* _YOUR TASK_: Using the records that appear below, write out exactly the lines from the one with "trpc := pc, tlanes" through the one with "def StandsTo (i", keeping both end lines.

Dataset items
------------------------------------------------------------------------
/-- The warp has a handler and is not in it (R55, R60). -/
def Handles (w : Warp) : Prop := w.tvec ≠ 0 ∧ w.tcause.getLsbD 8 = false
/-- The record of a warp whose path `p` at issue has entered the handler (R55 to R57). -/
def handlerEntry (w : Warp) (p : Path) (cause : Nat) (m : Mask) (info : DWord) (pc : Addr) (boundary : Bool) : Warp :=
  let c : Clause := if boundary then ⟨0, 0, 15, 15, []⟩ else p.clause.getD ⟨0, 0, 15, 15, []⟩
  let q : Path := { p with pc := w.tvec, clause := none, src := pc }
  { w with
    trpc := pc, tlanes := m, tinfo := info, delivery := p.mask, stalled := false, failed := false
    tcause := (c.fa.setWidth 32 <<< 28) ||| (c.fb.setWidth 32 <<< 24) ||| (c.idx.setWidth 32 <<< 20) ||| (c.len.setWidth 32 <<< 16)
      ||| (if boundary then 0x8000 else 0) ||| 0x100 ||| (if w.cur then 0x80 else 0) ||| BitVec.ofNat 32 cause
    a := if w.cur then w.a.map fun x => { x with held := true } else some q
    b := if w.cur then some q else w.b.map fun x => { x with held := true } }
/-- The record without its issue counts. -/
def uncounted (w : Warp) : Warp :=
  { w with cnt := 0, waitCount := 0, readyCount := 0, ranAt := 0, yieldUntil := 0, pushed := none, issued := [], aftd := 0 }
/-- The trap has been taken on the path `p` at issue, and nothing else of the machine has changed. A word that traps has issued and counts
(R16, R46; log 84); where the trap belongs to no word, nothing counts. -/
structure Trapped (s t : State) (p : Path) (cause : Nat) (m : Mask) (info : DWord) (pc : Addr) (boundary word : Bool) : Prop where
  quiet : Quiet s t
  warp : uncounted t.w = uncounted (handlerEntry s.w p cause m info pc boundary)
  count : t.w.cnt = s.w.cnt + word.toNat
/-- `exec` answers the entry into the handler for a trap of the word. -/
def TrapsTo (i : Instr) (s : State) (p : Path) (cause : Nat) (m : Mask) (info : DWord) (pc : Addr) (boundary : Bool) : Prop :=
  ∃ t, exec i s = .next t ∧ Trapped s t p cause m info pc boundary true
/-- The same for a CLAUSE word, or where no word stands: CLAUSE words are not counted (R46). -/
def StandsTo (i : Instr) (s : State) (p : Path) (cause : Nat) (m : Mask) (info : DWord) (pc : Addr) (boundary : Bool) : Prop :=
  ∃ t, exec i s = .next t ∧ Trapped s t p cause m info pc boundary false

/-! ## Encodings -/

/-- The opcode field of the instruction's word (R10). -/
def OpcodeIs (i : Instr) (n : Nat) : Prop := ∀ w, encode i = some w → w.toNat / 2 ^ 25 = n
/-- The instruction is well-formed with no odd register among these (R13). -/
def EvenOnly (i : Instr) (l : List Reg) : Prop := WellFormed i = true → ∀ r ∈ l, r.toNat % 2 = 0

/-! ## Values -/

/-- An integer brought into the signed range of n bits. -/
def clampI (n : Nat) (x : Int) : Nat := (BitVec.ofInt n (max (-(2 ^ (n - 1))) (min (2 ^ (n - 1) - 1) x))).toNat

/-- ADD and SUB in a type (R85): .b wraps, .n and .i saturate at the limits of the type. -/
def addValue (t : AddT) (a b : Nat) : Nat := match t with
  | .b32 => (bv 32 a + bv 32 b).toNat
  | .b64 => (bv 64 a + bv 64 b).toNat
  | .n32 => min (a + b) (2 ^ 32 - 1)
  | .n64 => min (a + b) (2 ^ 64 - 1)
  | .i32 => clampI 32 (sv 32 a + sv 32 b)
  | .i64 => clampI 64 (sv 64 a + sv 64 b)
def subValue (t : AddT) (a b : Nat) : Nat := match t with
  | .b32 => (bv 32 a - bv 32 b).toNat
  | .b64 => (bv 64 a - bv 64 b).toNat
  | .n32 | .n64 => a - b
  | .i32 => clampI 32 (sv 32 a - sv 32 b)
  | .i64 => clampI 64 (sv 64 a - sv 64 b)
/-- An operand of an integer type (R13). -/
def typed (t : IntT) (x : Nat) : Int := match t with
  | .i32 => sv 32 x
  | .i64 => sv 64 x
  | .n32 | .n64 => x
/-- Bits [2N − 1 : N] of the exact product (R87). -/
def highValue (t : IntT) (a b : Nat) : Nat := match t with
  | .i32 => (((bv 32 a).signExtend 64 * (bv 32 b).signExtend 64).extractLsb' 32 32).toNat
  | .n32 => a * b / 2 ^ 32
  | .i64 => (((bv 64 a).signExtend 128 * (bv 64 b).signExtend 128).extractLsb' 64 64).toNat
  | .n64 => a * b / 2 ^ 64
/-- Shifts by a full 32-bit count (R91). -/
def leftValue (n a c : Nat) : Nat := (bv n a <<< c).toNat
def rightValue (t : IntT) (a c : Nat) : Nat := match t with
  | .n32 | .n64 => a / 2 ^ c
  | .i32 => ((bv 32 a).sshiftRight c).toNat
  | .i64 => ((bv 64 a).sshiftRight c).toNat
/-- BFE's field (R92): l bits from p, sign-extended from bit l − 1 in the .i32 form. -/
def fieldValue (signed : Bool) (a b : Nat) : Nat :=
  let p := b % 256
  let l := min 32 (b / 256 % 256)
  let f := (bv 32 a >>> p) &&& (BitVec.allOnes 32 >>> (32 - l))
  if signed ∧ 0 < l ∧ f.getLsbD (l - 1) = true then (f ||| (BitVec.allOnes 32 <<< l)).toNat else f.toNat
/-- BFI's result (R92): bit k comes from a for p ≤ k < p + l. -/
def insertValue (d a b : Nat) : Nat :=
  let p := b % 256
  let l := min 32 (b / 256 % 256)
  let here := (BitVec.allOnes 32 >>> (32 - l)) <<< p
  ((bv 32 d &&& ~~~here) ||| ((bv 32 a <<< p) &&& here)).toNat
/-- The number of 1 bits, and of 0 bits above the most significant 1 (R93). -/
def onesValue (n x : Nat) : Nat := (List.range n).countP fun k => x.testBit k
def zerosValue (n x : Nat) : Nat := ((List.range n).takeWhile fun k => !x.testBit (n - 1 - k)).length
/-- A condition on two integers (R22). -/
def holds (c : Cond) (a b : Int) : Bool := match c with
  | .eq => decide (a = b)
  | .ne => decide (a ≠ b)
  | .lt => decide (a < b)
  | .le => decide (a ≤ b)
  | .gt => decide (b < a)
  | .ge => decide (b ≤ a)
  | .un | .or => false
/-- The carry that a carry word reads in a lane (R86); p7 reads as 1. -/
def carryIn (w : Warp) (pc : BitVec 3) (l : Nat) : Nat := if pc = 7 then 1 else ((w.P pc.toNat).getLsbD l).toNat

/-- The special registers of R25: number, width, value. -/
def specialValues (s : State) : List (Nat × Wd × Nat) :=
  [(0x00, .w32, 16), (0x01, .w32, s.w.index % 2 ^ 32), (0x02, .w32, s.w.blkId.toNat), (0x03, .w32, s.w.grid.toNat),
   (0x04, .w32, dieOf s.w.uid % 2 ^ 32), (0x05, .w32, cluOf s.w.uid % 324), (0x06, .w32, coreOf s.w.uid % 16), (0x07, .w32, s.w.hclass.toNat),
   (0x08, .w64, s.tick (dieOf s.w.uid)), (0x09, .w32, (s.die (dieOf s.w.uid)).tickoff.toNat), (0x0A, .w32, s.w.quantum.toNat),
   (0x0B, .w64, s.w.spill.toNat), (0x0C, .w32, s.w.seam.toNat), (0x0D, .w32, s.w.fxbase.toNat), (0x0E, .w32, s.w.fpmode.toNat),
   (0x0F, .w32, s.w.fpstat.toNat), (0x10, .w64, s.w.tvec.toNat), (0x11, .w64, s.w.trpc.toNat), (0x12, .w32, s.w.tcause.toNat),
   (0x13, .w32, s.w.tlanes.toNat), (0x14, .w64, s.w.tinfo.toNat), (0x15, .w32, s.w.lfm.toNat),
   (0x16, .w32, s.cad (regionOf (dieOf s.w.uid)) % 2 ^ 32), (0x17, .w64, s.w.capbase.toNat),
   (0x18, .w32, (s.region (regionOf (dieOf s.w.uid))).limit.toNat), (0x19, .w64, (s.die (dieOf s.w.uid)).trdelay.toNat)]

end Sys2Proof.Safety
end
------------------------------------------------------------------------
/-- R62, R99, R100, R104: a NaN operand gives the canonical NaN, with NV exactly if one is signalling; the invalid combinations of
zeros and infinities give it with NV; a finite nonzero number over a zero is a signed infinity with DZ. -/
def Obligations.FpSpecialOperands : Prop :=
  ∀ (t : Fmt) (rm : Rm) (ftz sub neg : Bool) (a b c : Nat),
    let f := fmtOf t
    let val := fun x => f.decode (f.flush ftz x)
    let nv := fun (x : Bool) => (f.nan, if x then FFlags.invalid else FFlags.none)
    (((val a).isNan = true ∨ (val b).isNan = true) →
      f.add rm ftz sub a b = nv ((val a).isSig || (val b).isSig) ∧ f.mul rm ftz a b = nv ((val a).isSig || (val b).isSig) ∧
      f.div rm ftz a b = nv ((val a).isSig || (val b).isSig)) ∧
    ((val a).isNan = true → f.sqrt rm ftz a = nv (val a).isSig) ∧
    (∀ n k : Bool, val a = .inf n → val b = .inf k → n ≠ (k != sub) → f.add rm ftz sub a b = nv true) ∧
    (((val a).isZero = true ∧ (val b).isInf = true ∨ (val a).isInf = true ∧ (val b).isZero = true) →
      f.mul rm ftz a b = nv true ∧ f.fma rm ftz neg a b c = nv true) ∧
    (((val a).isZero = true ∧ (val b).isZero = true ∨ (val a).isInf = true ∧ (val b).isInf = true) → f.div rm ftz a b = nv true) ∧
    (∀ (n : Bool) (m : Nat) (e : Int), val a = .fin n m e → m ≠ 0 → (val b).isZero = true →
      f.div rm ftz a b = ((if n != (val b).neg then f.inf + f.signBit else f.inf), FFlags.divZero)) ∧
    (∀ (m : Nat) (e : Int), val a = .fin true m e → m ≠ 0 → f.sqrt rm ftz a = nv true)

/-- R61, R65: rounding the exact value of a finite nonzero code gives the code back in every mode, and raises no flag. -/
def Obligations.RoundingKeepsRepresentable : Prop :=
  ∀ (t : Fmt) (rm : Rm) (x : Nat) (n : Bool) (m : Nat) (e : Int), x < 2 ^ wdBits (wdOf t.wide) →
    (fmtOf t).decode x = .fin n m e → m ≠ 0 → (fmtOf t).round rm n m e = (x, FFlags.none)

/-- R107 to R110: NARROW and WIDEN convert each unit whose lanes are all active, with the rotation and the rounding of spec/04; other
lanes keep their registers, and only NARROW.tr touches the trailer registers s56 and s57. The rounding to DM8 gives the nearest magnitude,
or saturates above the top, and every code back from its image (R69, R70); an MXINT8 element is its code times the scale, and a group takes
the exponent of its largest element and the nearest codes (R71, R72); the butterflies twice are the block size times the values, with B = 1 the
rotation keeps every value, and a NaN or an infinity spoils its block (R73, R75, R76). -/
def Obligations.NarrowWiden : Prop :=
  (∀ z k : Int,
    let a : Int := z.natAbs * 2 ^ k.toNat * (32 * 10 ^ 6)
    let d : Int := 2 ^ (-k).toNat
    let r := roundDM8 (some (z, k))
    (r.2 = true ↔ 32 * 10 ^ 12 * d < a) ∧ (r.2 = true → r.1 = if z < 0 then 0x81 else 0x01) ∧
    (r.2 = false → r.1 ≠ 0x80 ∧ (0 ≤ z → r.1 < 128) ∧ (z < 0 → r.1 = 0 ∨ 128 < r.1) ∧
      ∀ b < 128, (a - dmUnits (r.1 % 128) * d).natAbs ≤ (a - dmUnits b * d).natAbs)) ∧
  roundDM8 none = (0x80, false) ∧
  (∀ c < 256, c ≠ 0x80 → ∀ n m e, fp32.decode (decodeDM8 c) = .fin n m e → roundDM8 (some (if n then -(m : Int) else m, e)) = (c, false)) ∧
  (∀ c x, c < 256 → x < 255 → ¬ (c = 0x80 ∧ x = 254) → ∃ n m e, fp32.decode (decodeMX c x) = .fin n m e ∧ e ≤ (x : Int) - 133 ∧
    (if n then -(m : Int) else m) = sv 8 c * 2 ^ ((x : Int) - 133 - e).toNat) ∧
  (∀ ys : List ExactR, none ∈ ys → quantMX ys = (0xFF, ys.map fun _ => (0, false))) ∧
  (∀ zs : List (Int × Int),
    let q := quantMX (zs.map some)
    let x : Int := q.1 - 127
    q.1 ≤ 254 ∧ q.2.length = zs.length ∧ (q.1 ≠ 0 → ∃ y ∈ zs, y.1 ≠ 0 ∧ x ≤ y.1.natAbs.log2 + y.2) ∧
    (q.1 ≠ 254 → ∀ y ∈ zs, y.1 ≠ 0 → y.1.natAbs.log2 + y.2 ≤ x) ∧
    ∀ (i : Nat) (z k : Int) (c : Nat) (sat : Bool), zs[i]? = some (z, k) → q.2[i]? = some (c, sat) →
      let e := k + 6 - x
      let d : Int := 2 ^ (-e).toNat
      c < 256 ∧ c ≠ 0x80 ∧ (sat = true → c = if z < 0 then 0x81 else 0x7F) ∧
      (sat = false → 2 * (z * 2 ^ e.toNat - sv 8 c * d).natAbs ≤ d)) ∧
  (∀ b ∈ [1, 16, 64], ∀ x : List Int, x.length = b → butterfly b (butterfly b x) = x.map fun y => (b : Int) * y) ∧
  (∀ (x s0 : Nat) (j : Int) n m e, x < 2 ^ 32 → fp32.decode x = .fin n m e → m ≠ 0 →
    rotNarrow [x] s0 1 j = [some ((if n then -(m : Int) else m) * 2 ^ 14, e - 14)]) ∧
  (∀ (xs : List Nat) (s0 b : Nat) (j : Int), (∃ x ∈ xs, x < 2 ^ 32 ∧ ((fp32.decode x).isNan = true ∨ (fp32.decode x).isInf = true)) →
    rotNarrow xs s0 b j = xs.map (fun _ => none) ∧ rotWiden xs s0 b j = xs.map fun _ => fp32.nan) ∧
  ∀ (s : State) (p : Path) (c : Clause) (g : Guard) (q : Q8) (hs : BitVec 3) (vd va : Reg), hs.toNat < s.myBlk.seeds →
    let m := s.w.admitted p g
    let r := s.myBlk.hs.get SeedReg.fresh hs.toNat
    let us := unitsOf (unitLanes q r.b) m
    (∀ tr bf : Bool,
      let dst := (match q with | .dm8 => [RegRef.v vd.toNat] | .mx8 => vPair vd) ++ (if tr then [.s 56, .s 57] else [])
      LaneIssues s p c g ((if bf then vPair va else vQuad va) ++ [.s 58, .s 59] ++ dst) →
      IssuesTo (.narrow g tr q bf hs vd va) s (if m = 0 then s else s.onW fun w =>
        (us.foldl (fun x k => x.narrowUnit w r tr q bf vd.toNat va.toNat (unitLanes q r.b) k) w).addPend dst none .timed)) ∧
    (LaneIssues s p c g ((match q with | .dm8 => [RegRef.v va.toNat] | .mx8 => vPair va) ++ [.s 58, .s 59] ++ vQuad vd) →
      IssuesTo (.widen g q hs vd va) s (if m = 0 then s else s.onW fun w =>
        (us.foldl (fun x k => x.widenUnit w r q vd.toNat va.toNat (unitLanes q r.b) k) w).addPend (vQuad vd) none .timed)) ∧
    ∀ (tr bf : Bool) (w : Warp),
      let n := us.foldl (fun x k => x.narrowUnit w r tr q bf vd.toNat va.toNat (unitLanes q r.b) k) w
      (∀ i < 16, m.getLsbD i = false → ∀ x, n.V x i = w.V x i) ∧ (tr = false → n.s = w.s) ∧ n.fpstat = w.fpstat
------------------------------------------------------------------------
* _FINISHED EXERCISE_:
    trpc := pc, tlanes := m, tinfo := info, delivery := p.mask, stalled := false, failed := false
    tcause := (c.fa.setWidth 32 <<< 28) ||| (c.fb.setWidth 32 <<< 24) ||| (c.idx.setWidth 32 <<< 20) ||| (c.len.setWidth 32 <<< 16)
      ||| (if boundary then 0x8000 else 0) ||| 0x100 ||| (if w.cur then 0x80 else 0) ||| BitVec.ofNat 32 cause
    a := if w.cur then w.a.map fun x => { x with held := true } else some q
    b := if w.cur then some q else w.b.map fun x => { x with held := true } }
/-- The record without its issue counts. -/
def uncounted (w : Warp) : Warp :=
  { w with cnt := 0, waitCount := 0, readyCount := 0, ranAt := 0, yieldUntil := 0, pushed := none, issued := [], aftd := 0 }
/-- The trap has been taken on the path `p` at issue, and nothing else of the machine has changed. A word that traps has issued and counts
(R16, R46; log 84); where the trap belongs to no word, nothing counts. -/
structure Trapped (s t : State) (p : Path) (cause : Nat) (m : Mask) (info : DWord) (pc : Addr) (boundary word : Bool) : Prop where
  quiet : Quiet s t
  warp : uncounted t.w = uncounted (handlerEntry s.w p cause m info pc boundary)
  count : t.w.cnt = s.w.cnt + word.toNat
/-- `exec` answers the entry into the handler for a trap of the word. -/
def TrapsTo (i : Instr) (s : State) (p : Path) (cause : Nat) (m : Mask) (info : DWord) (pc : Addr) (boundary : Bool) : Prop :=
  ∃ t, exec i s = .next t ∧ Trapped s t p cause m info pc boundary true
/-- The same for a CLAUSE word, or where no word stands: CLAUSE words are not counted (R46). -/
def StandsTo (i : Instr) (s : State) (p : Path) (cause : Nat) (m : Mask) (info : DWord) (pc : Addr) (boundary : Bool) : Prop :=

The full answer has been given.